**Task goal**
The expected output is the set of lines below beginning at the one that contains "have hy : ∀" and ending at the final line, reproduced exactly.

**Input data**

@[simp] theorem State.setBase_mem (s : State) (k : Nat) (p : Stack) : (s.setBase k p).mem = s.mem := rfl
@[simp] theorem State.setBase_empties (s : State) (k : Nat) (p : Stack) : (s.setBase k p).empties = s.empties := rfl
@[simp] theorem State.setBase_poisoned (s : State) (k : Nat) (p : Stack) : (s.setBase k p).poisoned = s.poisoned := rfl
@[simp] theorem State.setBase_ecc (s : State) (k : Nat) (p : Stack) : (s.setBase k p).ecc = s.ecc := rfl
@[simp] theorem State.setBase_procs (s : State) (k : Nat) (p : Stack) : (s.setBase k p).procs = s.procs := rfl
@[simp] theorem State.setBase_cores (s : State) (k : Nat) (p : Stack) : (s.setBase k p).cores = s.cores := rfl
@[simp] theorem State.setBase_sheds (s : State) (k : Nat) (p : Stack) : (s.setBase k p).sheds = s.sheds := rfl
@[simp] theorem State.setBase_chans (s : State) (k : Nat) (p : Stack) : (s.setBase k p).chans = s.chans := rfl
@[simp] theorem State.setBase_homes (s : State) (k : Nat) (p : Stack) : (s.setBase k p).homes = s.homes := rfl
@[simp] theorem State.setBase_spaces (s : State) (k : Nat) (p : Stack) : (s.setBase k p).spaces = s.spaces := rfl
@[simp] theorem State.setBase_bases (s : State) (k : Nat) (p : Stack) : (s.setBase k p).bases = mset s.bases k p := rfl
@[simp] theorem State.setBase_merges (s : State) (k : Nat) (p : Stack) : (s.setBase k p).merges = s.merges := rfl
@[simp] theorem State.setBase_links (s : State) (k : Nat) (p : Stack) : (s.setBase k p).links = s.links := rfl
@[simp] theorem State.setBase_colls (s : State) (k : Nat) (p : Stack) : (s.setBase k p).colls = s.colls := rfl
@[simp] theorem State.setBase_windows (s : State) (k : Nat) (p : Stack) : (s.setBase k p).windows = s.windows := rfl
@[simp] theorem State.setBase_hostEps (s : State) (k : Nat) (p : Stack) : (s.setBase k p).hostEps = s.hostEps := rfl
@[simp] theorem State.setBase_devices (s : State) (k : Nat) (p : Stack) : (s.setBase k p).devices = s.devices := rfl
@[simp] theorem State.setBase_migrations (s : State) (k : Nat) (p : Stack) : (s.setBase k p).migrations = s.migrations := rfl
@[simp] theorem State.setBase_servers (s : State) (k : Nat) (p : Stack) : (s.setBase k p).servers = s.servers := rfl
@[simp] theorem State.setBase_sessions (s : State) (k : Nat) (p : Stack) : (s.setBase k p).sessions = s.sessions := rfl
@[simp] theorem State.setBase_counters (s : State) (k : Nat) (p : Stack) : (s.setBase k p).counters = s.counters := rfl
@[simp] theorem State.setBase_signals (s : State) (k : Nat) (p : Stack) : (s.setBase k p).signals = s.signals := rfl
@[simp] theorem State.setBase_net (s : State) (k : Nat) (p : Stack) : (s.setBase k p).net = s.net := rfl
@[simp] theorem State.setBase_agenda (s : State) (k : Nat) (p : Stack) : (s.setBase k p).agenda = s.agenda := rfl
@[simp] theorem State.setBase_cycle (s : State) (k : Nat) (p : Stack) : (s.setBase k p).cycle = s.cycle := rfl
@[simp] theorem State.setBase_pace (s : State) (k : Nat) (p : Stack) : (s.setBase k p).pace = s.pace := rfl
@[simp] theorem State.setBase_cur (s : State) (k : Nat) (p : Stack) : (s.setBase k p).cur = s.cur := rfl
@[simp] theorem State.setBase_turn (s : State) (k : Nat) (p : Stack) : (s.setBase k p).turn = s.turn := rfl
@[simp] theorem State.setBase_hostData (s : State) (k : Nat) (p : Stack) : (s.setBase k p).hostData = s.hostData := rfl
@[simp] theorem State.setBase_hostPoison (s : State) (k : Nat) (p : Stack) : (s.setBase k p).hostPoison = s.hostPoison := rfl
@[simp] theorem State.setBase_carried (s : State) (k : Nat) (p : Stack) : (s.setBase k p).carried = s.carried := rfl
@[simp] theorem State.setBase_nextChan (s : State) (k : Nat) (p : Stack) : (s.setBase k p).nextChan = s.nextChan := rfl
@[simp] theorem State.setBase_free (s : State) (k : Nat) (p : Stack) : (s.setBase k p).free = s.free := rfl

@[simp] theorem State.modCore_mem (s : State) (k : Nat) (f : Core → Core) : (s.modCore k f).mem = s.mem := rfl
@[simp] theorem State.modCore_empties (s : State) (k : Nat) (f : Core → Core) : (s.modCore k f).empties = s.empties := rfl
@[simp] theorem State.modCore_poisoned (s : State) (k : Nat) (f : Core → Core) : (s.modCore k f).poisoned = s.poisoned := rfl
@[simp] theorem State.modCore_ecc (s : State) (k : Nat) (f : Core → Core) : (s.modCore k f).ecc = s.ecc := rfl
@[simp] theorem State.modCore_procs (s : State) (k : Nat) (f : Core → Core) : (s.modCore k f).procs = s.procs := rfl
@[simp] theorem State.modCore_cores (s : State) (k : Nat) (f : Core → Core) : (s.modCore k f).cores = mset s.cores k (f (s.core k)) := rfl
@[simp] theorem State.modCore_sheds (s : State) (k : Nat) (f : Core → Core) : (s.modCore k f).sheds = s.sheds := rfl
@[simp] theorem State.modCore_chans (s : State) (k : Nat) (f : Core → Core) : (s.modCore k f).chans = s.chans := rfl
@[simp] theorem State.modCore_homes (s : State) (k : Nat) (f : Core → Core) : (s.modCore k f).homes = s.homes := rfl
@[simp] theorem State.modCore_spaces (s : State) (k : Nat) (f : Core → Core) : (s.modCore k f).spaces = s.spaces := rfl
@[simp] theorem State.modCore_bases (s : State) (k : Nat) (f : Core → Core) : (s.modCore k f).bases = s.bases := rfl
@[simp] theorem State.modCore_merges (s : State) (k : Nat) (f : Core → Core) : (s.modCore k f).merges = s.merges := rfl
@[simp] theorem State.modCore_links (s : State) (k : Nat) (f : Core → Core) : (s.modCore k f).links = s.links := rfl
@[simp] theorem State.modCore_colls (s : State) (k : Nat) (f : Core → Core) : (s.modCore k f).colls = s.colls := rfl
@[simp] theorem State.modCore_windows (s : State) (k : Nat) (f : Core → Core) : (s.modCore k f).windows = s.windows := rfl
@[simp] theorem State.modCore_hostEps (s : State) (k : Nat) (f : Core → Core) : (s.modCore k f).hostEps = s.hostEps := rfl
@[simp] theorem State.modCore_devices (s : State) (k : Nat) (f : Core → Core) : (s.modCore k f).devices = s.devices := rfl
@[simp] theorem State.modCore_migrations (s : State) (k : Nat) (f : Core → Core) : (s.modCore k f).migrations = s.migrations := rfl
@[simp] theorem State.modCore_servers (s : State) (k : Nat) (f : Core → Core) : (s.modCore k f).servers = s.servers := rfl
@[simp] theorem State.modCore_sessions (s : State) (k : Nat) (f : Core → Core) : (s.modCore k f).sessions = s.sessions := rfl
@[simp] theorem State.modCore_counters (s : State) (k : Nat) (f : Core → Core) : (s.modCore k f).counters = s.counters := rfl
@[simp] theorem State.modCore_signals (s : State) (k : Nat) (f : Core → Core) : (s.modCore k f).signals = s.signals := rfl
@[simp] theorem State.modCore_net (s : State) (k : Nat) (f : Core → Core) : (s.modCore k f).net = s.net := rfl
@[simp] theorem State.modCore_agenda (s : State) (k : Nat) (f : Core → Core) : (s.modCore k f).agenda = s.agenda := rfl
@[simp] theorem State.modCore_cycle (s : State) (k : Nat) (f : Core → Core) : (s.modCore k f).cycle = s.cycle := rfl
@[simp] theorem State.modCore_pace (s : State) (k : Nat) (f : Core → Core) : (s.modCore k f).pace = s.pace := rfl
@[simp] theorem State.modCore_cur (s : State) (k : Nat) (f : Core → Core) : (s.modCore k f).cur = s.cur := rfl
@[simp] theorem State.modCore_turn (s : State) (k : Nat) (f : Core → Core) : (s.modCore k f).turn = s.turn := rfl
@[simp] theorem State.modCore_hostData (s : State) (k : Nat) (f : Core → Core) : (s.modCore k f).hostData = s.hostData := rfl
@[simp] theorem State.modCore_hostPoison (s : State) (k : Nat) (f : Core → Core) : (s.modCore k f).hostPoison = s.hostPoison := rfl
@[simp] theorem State.modCore_carried (s : State) (k : Nat) (f : Core → Core) : (s.modCore k f).carried = s.carried := rfl
@[simp] theorem State.modCore_nextChan (s : State) (k : Nat) (f : Core → Core) : (s.modCore k f).nextChan = s.nextChan := rfl
@[simp] theorem State.modCore_free (s : State) (k : Nat) (f : Core → Core) : (s.modCore k f).free = s.free := rfl

@[simp] theorem State.setFull_mem (s : State) (ga : Nat) : (s.setFull ga).mem = s.mem := rfl
@[simp] theorem State.setFull_empties (s : State) (ga : Nat) : (s.setFull ga).empties = sdel s.empties (ga / 8) := rfl
@[simp] theorem State.setFull_poisoned (s : State) (ga : Nat) : (s.setFull ga).poisoned = s.poisoned := rfl
@[simp] theorem State.setFull_ecc (s : State) (ga : Nat) : (s.setFull ga).ecc = s.ecc := rfl
@[simp] theorem State.setFull_procs (s : State) (ga : Nat) : (s.setFull ga).procs = s.procs := rfl
@[simp] theorem State.setFull_cores (s : State) (ga : Nat) : (s.setFull ga).cores = s.cores := rfl
@[simp] theorem State.setFull_sheds (s : State) (ga : Nat) : (s.setFull ga).sheds = s.sheds := rfl
@[simp] theorem State.setFull_chans (s : State) (ga : Nat) : (s.setFull ga).chans = s.chans := rfl
@[simp] theorem State.setFull_homes (s : State) (ga : Nat) : (s.setFull ga).homes = s.homes := rfl
@[simp] theorem State.setFull_spaces (s : State) (ga : Nat) : (s.setFull ga).spaces = s.spaces := rfl
@[simp] theorem State.setFull_bases (s : State) (ga : Nat) : (s.setFull ga).bases = s.bases := rfl
@[simp] theorem State.setFull_merges (s : State) (ga : Nat) : (s.setFull ga).merges = s.merges := rfl
@[simp] theorem State.setFull_links (s : State) (ga : Nat) : (s.setFull ga).links = s.links := rfl
@[simp] theorem State.setFull_colls (s : State) (ga : Nat) : (s.setFull ga).colls = s.colls := rfl
@[simp] theorem State.setFull_windows (s : State) (ga : Nat) : (s.setFull ga).windows = s.windows := rfl
@[simp] theorem State.setFull_hostEps (s : State) (ga : Nat) : (s.setFull ga).hostEps = s.hostEps := rfl
@[simp] theorem State.setFull_devices (s : State) (ga : Nat) : (s.setFull ga).devices = s.devices := rfl
@[simp] theorem State.setFull_migrations (s : State) (ga : Nat) : (s.setFull ga).migrations = s.migrations := rfl
@[simp] theorem State.setFull_servers (s : State) (ga : Nat) : (s.setFull ga).servers = s.servers := rfl
@[simp] theorem State.setFull_sessions (s : State) (ga : Nat) : (s.setFull ga).sessions = s.sessions := rfl
@[simp] theorem State.setFull_counters (s : State) (ga : Nat) : (s.setFull ga).counters = s.counters := rfl
@[simp] theorem State.setFull_signals (s : State) (ga : Nat) : (s.setFull ga).signals = s.signals := rfl
@[simp] theorem State.setFull_net (s : State) (ga : Nat) : (s.setFull ga).net = s.net := rfl
@[simp] theorem State.setFull_agenda (s : State) (ga : Nat) : (s.setFull ga).agenda = s.agenda := rfl
@[simp] theorem State.setFull_cycle (s : State) (ga : Nat) : (s.setFull ga).cycle = s.cycle := rfl
@[simp] theorem State.setFull_pace (s : State) (ga : Nat) : (s.setFull ga).pace = s.pace := rfl
@[simp] theorem State.setFull_cur (s : State) (ga : Nat) : (s.setFull ga).cur = s.cur := rfl
@[simp] theorem State.setFull_turn (s : State) (ga : Nat) : (s.setFull ga).turn = s.turn := rfl
@[simp] theorem State.setFull_hostData (s : State) (ga : Nat) : (s.setFull ga).hostData = s.hostData := rfl
@[simp] theorem State.setFull_hostPoison (s : State) (ga : Nat) : (s.setFull ga).hostPoison = s.hostPoison := rfl
@[simp] theorem State.setFull_carried (s : State) (ga : Nat) : (s.setFull ga).carried = s.carried := rfl
@[simp] theorem State.setFull_nextChan (s : State) (ga : Nat) : (s.setFull ga).nextChan = s.nextChan := rfl
@[simp] theorem State.setFull_free (s : State) (ga : Nat) : (s.setFull ga).free = s.free := rfl
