-- ==== Sys2Proof/Laws/PerInstr.lean ====
section
/-! SUPPORT. One lemma per constructor: the words of a well-formed instruction decode to it. -/

namespace Sys2Proof.Laws.Enc

/-- The words of the instruction, if it has any and is well formed, decode to it. -/
def Statement (i : Instr) : Prop := ∀ ws, i.wf = true → encode i = some ws → decode ws = .ok i

theorem of_word {i : Instr} {w : IWord} (h : encode i = some [w]) (hd : i.wf = true → decode1 w = .ok i) : Statement i := by
  intro ws hw he
  rw [h] at he; cases he
  show (match decode1 w with | .ext _ => _ | r => r) = _
  rw [hd hw]

theorem of_none {i : Instr} (h : encode i = none) : Statement i := by
  intro ws _ he; rw [h] at he; cases he

theorem of_pair (x : BitVec 26) (f : IForm) (a b : BitVec 5) (i : BitVec 16) : Statement (.extPair x f a b i) := by
  intro ws hw he
  cases he
  show (match decode1 (encJ 0x3E#6 x) with | .ext x => decodePair x (encI f.major a b i) | r => r) = _
  rw [decode1_3E]
  show decodePair x (encI f.major a b i) = _
  unfold decodePair
  rw [fldMaj_encI, fldA_encI, fldB_encI, fldImm_encI]
  have hz : ∀ c : BitVec 3, c.toNat < 7 → ∃ z, LdSize.ofCode c = some z := fun c h => Option.isSome_iff_exists.1 (by revert c; decide)
  have hy : ∀ c : BitVec 3, c.toNat < 4 → ∃ z, StSize.ofCode c = some z := fun c h => Option.isSome_iff_exists.1 (by revert c; decide)
  cases f
  case shi =>
    have h : x == 0 ∧ i.extractLsb' 8 8 == 0 := by simpa [Instr.wf, extOk] using hw
    show (match decShi a b i with | .ok _ => need (IForm.shi != IForm.shi || x == 0) 3 _ | r => r) = _
    unfold decShi
    rw [need_true h.2]
    generalize (i.extractLsb' 6 2).toNat = n
    have hx : (IForm.shi != IForm.shi || x == 0) = true := by rw [h.1]; rfl
    rcases n with _ | _ | _ | n <;> exact need_true hx _
  case dbnz =>
    have h : (a != 0 && b == 0) = true := hw
    show (match need (a != 0 && b == 0) 3 _ with | .ok _ => _ | r => r) = _
    rw [need_true h]; rfl
  case ld =>
    obtain ⟨z, hz⟩ := hz _ (of_decide_eq_true hw)
    show (match ldSz _ _ with | .ok _ => _ | r => r) = _
    unfold ldSz; rw [hz]; rfl
  case spl =>
    obtain ⟨z, hz⟩ := hz _ (of_decide_eq_true hw)
    show (match ldSz _ _ with | .ok _ => _ | r => r) = _
    unfold ldSz; rw [hz]; rfl
  case st =>
    obtain ⟨z, hz⟩ := hy _ (of_decide_eq_true hw)
    show (match stSz _ _ with | .ok _ => _ | r => r) = _
    unfold stSz; rw [hz]; rfl
  case sps =>
    obtain ⟨z, hz⟩ := hy _ (of_decide_eq_true hw)
    show (match stSz _ _ with | .ok _ => _ | r => r) = _
    unfold stSz; rw [hz]; rfl
  all_goals rfl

**Answer to this problem**
  have hy : ∀ c : BitVec 3, c.toNat < 4 → ∃ z, StSize.ofCode c = some z := fun c h => Option.isSome_iff_exists.1 (by revert c; decide)
  cases f
  case shi =>
    have h : x == 0 ∧ i.extractLsb' 8 8 == 0 := by simpa [Instr.wf, extOk] using hw
    show (match decShi a b i with | .ok _ => need (IForm.shi != IForm.shi || x == 0) 3 _ | r => r) = _
    unfold decShi
    rw [need_true h.2]
    generalize (i.extractLsb' 6 2).toNat = n
    have hx : (IForm.shi != IForm.shi || x == 0) = true := by rw [h.1]; rfl
    rcases n with _ | _ | _ | n <;> exact need_true hx _
  case dbnz =>
    have h : (a != 0 && b == 0) = true := hw
    show (match need (a != 0 && b == 0) 3 _ with | .ok _ => _ | r => r) = _
    rw [need_true h]; rfl
  case ld =>
    obtain ⟨z, hz⟩ := hz _ (of_decide_eq_true hw)
    show (match ldSz _ _ with | .ok _ => _ | r => r) = _
    unfold ldSz; rw [hz]; rfl
  case spl =>
    obtain ⟨z, hz⟩ := hz _ (of_decide_eq_true hw)
    show (match ldSz _ _ with | .ok _ => _ | r => r) = _
    unfold ldSz; rw [hz]; rfl
  case st =>
    obtain ⟨z, hz⟩ := hy _ (of_decide_eq_true hw)
    show (match stSz _ _ with | .ok _ => _ | r => r) = _
    unfold stSz; rw [hz]; rfl
  case sps =>
    obtain ⟨z, hz⟩ := hy _ (of_decide_eq_true hw)
    show (match stSz _ _ with | .ok _ => _ | r => r) = _
    unfold stSz; rw [hz]; rfl
  all_goals rfl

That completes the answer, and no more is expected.